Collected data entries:
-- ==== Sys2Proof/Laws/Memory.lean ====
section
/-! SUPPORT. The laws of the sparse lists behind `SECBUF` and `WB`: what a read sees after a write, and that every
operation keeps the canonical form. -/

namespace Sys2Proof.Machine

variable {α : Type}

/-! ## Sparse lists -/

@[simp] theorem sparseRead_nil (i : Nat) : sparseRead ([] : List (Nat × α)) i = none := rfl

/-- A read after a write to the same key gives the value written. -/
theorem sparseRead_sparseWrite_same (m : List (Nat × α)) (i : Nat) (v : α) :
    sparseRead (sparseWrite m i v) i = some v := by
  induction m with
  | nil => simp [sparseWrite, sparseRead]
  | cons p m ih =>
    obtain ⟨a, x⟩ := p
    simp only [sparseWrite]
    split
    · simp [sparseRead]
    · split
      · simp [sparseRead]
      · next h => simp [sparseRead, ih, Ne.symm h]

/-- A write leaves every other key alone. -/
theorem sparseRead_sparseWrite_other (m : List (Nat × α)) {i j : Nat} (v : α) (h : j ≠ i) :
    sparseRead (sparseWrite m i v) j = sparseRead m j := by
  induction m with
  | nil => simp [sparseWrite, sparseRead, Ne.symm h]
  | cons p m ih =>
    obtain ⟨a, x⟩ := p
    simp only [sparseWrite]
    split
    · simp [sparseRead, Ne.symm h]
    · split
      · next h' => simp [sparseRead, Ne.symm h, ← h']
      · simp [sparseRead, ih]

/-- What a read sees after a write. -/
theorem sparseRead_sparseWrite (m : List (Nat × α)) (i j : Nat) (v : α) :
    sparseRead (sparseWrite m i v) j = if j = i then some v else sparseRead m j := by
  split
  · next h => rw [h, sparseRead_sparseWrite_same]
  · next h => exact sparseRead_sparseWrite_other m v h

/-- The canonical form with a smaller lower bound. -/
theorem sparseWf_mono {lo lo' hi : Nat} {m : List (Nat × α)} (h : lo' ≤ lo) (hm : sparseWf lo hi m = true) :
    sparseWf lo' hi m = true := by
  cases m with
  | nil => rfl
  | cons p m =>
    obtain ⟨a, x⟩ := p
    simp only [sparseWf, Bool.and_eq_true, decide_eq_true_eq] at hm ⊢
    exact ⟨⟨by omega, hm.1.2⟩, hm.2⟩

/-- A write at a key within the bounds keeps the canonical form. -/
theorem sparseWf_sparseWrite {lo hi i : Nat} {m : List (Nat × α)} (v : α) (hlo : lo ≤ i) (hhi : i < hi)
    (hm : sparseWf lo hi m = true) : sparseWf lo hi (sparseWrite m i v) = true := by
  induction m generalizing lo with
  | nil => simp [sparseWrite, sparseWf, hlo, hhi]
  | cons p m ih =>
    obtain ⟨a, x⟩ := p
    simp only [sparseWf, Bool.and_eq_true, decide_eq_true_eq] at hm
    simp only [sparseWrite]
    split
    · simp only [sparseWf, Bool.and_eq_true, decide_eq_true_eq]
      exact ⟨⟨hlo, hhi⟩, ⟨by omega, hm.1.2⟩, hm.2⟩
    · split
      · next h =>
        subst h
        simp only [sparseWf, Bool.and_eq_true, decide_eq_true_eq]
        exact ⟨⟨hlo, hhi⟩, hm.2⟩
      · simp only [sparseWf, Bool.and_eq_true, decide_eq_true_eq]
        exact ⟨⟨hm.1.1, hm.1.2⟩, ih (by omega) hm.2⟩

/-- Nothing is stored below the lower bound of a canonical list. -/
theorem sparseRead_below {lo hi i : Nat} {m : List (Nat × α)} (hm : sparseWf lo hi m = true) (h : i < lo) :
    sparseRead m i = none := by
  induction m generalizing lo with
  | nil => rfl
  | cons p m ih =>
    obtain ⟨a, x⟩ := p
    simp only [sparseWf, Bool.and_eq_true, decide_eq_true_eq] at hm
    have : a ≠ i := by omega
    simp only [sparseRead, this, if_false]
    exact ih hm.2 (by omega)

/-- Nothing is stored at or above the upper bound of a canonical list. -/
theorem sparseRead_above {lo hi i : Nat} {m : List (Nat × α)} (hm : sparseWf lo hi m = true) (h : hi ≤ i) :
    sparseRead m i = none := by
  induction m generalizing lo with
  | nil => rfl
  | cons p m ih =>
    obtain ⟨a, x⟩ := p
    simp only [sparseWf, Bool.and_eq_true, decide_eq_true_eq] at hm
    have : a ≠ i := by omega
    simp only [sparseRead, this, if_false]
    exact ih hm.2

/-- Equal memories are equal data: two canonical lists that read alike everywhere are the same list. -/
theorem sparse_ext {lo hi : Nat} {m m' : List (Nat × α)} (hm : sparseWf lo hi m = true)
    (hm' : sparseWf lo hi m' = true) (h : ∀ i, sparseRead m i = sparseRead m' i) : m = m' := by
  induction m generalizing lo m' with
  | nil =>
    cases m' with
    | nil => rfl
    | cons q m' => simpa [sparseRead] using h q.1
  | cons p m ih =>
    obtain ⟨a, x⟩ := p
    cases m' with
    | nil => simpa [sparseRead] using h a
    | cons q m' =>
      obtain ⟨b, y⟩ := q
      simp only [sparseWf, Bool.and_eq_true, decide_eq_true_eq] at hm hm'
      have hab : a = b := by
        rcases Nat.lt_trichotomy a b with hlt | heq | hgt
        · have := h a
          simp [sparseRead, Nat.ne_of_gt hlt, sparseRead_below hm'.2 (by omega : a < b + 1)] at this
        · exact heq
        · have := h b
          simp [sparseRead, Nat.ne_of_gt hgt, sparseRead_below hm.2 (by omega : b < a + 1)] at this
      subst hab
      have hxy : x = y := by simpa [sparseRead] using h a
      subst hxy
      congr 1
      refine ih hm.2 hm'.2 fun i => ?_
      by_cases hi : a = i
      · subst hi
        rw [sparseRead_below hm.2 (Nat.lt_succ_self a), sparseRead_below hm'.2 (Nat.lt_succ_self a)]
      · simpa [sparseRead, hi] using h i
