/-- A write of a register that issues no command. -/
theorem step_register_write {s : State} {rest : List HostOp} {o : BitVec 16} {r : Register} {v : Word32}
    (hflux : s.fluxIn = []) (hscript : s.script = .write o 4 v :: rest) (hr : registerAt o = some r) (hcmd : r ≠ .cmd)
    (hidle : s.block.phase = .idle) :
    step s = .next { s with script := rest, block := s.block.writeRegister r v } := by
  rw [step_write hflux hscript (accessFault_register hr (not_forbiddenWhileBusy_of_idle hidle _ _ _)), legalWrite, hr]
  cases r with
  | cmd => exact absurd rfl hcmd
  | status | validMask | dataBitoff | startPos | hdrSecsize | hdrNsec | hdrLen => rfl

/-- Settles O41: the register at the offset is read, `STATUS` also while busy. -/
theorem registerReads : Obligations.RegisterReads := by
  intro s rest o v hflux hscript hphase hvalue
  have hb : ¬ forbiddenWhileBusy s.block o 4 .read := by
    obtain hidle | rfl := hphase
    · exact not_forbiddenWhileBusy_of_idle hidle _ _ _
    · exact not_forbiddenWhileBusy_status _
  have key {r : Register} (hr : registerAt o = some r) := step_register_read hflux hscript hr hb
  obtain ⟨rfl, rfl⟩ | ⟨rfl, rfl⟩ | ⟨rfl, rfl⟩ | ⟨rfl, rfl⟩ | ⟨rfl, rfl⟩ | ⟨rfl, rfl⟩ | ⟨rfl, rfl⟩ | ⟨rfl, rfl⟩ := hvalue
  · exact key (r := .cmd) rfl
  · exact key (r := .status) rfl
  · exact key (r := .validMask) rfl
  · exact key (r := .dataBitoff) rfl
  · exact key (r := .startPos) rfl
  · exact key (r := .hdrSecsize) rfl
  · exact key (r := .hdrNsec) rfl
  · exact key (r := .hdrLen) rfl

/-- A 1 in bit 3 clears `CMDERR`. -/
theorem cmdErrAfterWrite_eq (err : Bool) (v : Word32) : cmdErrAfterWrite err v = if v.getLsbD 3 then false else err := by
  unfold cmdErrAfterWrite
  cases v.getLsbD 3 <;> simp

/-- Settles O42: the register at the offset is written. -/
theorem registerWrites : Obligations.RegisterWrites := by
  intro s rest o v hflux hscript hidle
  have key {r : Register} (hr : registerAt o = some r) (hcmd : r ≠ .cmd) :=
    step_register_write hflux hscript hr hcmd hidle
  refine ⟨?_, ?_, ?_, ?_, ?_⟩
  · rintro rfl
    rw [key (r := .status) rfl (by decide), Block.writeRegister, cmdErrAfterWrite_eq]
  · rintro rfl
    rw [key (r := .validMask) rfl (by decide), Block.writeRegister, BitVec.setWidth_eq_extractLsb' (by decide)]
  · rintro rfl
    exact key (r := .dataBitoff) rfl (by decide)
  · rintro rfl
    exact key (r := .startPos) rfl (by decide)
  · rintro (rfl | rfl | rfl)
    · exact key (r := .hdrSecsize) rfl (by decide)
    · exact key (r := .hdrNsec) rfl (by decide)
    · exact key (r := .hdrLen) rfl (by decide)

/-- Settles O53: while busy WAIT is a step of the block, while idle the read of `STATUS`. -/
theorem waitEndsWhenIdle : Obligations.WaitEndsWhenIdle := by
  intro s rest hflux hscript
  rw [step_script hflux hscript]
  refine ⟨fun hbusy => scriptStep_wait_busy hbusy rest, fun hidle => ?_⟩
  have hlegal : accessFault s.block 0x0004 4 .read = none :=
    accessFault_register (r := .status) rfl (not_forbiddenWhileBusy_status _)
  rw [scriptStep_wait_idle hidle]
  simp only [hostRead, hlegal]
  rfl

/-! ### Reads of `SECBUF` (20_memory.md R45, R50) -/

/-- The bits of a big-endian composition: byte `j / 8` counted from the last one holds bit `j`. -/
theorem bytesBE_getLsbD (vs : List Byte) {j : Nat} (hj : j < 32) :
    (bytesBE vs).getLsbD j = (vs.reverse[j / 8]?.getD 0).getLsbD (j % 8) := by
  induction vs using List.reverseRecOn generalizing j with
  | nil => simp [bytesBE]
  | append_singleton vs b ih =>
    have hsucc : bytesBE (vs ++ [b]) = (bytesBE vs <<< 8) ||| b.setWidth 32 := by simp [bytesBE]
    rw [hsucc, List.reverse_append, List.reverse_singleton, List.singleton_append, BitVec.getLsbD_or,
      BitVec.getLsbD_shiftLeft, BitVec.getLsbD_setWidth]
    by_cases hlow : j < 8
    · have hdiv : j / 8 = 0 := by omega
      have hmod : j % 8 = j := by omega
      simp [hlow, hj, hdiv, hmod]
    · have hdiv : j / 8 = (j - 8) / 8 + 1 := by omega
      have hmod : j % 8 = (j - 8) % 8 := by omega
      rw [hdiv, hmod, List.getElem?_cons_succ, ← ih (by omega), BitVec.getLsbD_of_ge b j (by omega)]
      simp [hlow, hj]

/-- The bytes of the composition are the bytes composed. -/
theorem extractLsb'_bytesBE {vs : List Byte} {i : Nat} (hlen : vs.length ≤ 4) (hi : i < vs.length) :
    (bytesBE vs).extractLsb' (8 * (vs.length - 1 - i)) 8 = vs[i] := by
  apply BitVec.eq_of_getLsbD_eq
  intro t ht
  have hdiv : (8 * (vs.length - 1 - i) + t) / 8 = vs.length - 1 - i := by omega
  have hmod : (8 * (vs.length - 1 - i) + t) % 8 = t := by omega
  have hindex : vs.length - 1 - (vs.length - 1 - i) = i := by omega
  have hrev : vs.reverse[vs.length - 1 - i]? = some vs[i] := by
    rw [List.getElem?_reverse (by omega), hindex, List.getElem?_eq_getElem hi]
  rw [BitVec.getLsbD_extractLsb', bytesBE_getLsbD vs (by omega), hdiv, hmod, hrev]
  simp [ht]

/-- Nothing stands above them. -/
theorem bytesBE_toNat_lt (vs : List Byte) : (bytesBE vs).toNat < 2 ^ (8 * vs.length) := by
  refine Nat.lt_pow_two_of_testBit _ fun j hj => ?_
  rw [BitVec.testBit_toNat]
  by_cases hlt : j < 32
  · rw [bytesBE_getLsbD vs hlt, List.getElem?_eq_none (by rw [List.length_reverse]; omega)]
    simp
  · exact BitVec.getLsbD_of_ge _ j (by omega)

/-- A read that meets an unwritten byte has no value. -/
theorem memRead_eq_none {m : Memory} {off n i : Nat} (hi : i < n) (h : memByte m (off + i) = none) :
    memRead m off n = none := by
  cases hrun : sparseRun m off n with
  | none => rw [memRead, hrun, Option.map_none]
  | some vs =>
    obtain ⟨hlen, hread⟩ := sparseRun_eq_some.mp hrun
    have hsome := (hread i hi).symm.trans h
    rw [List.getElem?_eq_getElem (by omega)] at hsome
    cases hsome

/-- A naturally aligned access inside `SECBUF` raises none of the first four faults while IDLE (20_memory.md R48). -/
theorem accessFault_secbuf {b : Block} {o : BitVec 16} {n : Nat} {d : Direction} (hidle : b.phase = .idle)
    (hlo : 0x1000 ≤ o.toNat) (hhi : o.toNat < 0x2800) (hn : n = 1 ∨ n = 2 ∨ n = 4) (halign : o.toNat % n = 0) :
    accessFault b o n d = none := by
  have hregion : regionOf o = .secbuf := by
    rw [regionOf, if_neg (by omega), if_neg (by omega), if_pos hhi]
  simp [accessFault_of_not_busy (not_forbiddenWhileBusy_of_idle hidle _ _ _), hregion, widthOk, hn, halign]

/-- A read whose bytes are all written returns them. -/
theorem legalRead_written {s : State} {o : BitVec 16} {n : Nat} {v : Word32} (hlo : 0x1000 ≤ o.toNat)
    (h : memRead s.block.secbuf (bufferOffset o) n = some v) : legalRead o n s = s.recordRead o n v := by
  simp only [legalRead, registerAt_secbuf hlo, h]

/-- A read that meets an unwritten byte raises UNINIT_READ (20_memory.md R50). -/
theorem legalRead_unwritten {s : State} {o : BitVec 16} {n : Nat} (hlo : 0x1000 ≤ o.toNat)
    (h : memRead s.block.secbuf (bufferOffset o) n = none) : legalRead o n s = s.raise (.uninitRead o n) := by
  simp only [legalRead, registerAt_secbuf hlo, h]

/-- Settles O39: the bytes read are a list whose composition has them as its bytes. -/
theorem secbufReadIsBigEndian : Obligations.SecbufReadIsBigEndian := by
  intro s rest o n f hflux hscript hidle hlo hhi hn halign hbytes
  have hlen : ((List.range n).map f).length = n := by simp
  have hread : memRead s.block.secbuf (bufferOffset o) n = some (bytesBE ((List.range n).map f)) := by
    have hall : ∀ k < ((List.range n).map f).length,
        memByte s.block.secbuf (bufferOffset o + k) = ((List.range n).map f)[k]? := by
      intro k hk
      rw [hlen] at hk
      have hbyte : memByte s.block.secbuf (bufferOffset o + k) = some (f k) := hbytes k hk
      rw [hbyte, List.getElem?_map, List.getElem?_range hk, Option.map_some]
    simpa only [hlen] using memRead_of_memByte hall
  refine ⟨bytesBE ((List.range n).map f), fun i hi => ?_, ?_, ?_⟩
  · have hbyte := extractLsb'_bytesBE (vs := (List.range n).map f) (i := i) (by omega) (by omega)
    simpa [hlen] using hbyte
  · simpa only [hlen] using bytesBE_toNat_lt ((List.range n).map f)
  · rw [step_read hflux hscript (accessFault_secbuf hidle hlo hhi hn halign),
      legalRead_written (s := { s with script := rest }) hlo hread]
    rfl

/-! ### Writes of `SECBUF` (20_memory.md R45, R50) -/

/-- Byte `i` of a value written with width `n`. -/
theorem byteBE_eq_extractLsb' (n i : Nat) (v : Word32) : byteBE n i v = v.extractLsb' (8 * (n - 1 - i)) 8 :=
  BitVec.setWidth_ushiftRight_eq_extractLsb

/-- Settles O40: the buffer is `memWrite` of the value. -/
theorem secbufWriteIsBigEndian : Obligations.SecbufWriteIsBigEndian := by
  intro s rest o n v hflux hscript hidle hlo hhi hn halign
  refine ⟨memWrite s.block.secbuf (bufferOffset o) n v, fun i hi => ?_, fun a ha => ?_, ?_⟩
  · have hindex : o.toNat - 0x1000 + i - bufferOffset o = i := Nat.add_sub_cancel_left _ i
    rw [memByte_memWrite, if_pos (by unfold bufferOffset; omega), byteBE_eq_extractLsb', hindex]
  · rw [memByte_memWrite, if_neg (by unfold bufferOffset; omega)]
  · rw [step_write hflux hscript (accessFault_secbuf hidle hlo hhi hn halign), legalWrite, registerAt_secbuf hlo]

**TASK TO CARRY OUT**
Up to and including the line with "rw [h, sparseRead_sparseWrite_same]", transcribe the entries above exactly, starting from their first line.

**ANSWER FOR THIS EXERCISE**
-- ==== Sys2Proof/Laws/Memory.lean ====
section
/-! SUPPORT. The laws of the sparse lists behind `SECBUF` and `WB`: what a read sees after a write, and that every
operation keeps the canonical form. -/

namespace Sys2Proof.Machine

variable {α : Type}

/-! ## Sparse lists -/

@[simp] theorem sparseRead_nil (i : Nat) : sparseRead ([] : List (Nat × α)) i = none := rfl

/-- A read after a write to the same key gives the value written. -/
theorem sparseRead_sparseWrite_same (m : List (Nat × α)) (i : Nat) (v : α) :
    sparseRead (sparseWrite m i v) i = some v := by
  induction m with
  | nil => simp [sparseWrite, sparseRead]
  | cons p m ih =>
    obtain ⟨a, x⟩ := p
    simp only [sparseWrite]
    split
    · simp [sparseRead]
    · split
      · simp [sparseRead]
      · next h => simp [sparseRead, ih, Ne.symm h]

/-- A write leaves every other key alone. -/
theorem sparseRead_sparseWrite_other (m : List (Nat × α)) {i j : Nat} (v : α) (h : j ≠ i) :
    sparseRead (sparseWrite m i v) j = sparseRead m j := by
  induction m with
  | nil => simp [sparseWrite, sparseRead, Ne.symm h]
  | cons p m ih =>
    obtain ⟨a, x⟩ := p
    simp only [sparseWrite]
    split
    · simp [sparseRead, Ne.symm h]
    · split
      · next h' => simp [sparseRead, Ne.symm h, ← h']
      · simp [sparseRead, ih]

/-- What a read sees after a write. -/
theorem sparseRead_sparseWrite (m : List (Nat × α)) (i j : Nat) (v : α) :
    sparseRead (sparseWrite m i v) j = if j = i then some v else sparseRead m j := by
  split
  · next h => rw [h, sparseRead_sparseWrite_same]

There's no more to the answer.